## Stored items
____
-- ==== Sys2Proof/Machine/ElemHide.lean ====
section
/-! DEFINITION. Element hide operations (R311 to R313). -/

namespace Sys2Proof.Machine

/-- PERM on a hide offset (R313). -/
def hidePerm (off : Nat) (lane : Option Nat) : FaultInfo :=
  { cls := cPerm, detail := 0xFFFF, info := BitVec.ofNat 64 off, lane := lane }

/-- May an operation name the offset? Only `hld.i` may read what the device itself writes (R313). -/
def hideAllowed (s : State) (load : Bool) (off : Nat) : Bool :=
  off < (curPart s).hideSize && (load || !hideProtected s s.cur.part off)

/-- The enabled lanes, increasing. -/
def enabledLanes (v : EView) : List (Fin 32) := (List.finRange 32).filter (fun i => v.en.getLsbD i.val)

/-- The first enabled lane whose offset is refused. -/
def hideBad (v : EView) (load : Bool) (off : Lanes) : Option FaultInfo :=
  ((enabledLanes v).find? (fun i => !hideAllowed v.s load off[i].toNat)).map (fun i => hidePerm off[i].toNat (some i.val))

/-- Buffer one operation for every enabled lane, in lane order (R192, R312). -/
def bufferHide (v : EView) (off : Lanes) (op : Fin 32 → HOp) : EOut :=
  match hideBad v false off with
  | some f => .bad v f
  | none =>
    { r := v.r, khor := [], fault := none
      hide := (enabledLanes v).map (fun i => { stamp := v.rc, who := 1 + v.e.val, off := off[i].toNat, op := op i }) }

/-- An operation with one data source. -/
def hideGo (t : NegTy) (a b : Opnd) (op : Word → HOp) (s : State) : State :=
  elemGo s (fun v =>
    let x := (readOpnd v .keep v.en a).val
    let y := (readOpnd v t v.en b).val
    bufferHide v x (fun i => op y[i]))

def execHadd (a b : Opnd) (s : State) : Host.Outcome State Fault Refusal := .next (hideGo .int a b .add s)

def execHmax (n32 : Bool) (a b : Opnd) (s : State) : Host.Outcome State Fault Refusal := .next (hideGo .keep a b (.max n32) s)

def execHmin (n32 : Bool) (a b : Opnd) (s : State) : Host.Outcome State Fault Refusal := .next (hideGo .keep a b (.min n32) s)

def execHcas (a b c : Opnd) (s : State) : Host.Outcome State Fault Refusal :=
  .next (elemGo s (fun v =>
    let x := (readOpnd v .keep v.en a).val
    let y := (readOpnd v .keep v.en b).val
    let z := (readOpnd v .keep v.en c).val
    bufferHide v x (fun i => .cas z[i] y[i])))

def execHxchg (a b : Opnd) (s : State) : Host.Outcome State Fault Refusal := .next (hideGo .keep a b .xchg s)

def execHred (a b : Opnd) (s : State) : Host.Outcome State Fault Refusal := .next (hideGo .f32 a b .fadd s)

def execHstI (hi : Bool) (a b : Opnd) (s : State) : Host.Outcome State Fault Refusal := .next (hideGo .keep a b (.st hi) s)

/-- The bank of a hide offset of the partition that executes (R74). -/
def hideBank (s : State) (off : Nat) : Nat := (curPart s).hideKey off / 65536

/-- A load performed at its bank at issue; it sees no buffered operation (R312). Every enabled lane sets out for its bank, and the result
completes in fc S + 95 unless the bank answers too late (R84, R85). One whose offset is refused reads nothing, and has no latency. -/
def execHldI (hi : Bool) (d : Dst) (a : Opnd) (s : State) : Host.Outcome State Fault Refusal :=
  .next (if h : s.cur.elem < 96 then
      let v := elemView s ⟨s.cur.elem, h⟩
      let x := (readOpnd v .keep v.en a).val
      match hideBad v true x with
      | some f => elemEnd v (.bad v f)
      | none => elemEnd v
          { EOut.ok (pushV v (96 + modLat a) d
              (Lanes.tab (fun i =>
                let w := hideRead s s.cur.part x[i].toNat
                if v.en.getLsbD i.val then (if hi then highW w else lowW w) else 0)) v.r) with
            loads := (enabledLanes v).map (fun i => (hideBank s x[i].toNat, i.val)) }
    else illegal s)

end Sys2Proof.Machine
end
____
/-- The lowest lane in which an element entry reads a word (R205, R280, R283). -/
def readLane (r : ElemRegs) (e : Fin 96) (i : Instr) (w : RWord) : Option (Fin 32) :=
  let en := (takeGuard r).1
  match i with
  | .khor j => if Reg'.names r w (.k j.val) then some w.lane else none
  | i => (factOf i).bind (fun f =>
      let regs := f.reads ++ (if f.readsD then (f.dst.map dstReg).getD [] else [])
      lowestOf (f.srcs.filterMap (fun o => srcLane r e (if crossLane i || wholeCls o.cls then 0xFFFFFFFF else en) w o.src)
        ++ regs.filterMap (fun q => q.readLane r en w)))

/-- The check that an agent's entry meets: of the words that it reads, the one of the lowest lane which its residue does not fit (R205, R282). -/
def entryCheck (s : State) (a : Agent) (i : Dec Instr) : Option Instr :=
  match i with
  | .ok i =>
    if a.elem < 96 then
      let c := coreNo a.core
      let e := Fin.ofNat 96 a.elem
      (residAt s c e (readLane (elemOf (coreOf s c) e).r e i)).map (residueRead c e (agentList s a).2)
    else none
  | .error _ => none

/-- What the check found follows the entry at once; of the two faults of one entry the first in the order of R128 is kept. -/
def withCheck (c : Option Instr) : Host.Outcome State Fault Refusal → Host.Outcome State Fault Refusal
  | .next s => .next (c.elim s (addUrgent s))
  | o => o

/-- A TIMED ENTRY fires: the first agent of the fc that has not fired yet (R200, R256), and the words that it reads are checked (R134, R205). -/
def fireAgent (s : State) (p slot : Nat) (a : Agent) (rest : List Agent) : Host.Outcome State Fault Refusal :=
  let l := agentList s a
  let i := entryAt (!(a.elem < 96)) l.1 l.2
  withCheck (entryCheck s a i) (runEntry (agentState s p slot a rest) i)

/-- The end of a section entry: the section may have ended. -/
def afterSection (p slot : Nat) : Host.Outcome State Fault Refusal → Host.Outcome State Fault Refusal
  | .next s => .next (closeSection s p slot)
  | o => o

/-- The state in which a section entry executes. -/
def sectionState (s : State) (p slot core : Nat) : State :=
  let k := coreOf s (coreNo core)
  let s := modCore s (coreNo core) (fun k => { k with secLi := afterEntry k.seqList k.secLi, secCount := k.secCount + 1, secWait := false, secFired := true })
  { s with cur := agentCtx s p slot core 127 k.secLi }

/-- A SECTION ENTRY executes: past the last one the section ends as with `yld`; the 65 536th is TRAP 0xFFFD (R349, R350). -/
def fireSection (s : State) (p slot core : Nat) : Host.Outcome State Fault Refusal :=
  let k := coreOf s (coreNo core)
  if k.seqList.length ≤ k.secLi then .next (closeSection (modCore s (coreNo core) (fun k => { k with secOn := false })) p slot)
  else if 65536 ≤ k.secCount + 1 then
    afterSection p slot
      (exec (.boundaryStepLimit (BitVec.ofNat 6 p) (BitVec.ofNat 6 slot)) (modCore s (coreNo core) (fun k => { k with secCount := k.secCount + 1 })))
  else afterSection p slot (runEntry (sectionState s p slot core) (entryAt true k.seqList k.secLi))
____
## Exercise
Give back, exactly as written, the stretch from the line with "def execHcas (a" through the line with "bufferHide v x (fun i => .cas", and no other lines from the records above.

## Completed task
def execHcas (a b c : Opnd) (s : State) : Host.Outcome State Fault Refusal :=
  .next (elemGo s (fun v =>
    let x := (readOpnd v .keep v.en a).val
    let y := (readOpnd v .keep v.en b).val
    let z := (readOpnd v .keep v.en c).val
    bufferHide v x (fun i => .cas z[i] y[i])))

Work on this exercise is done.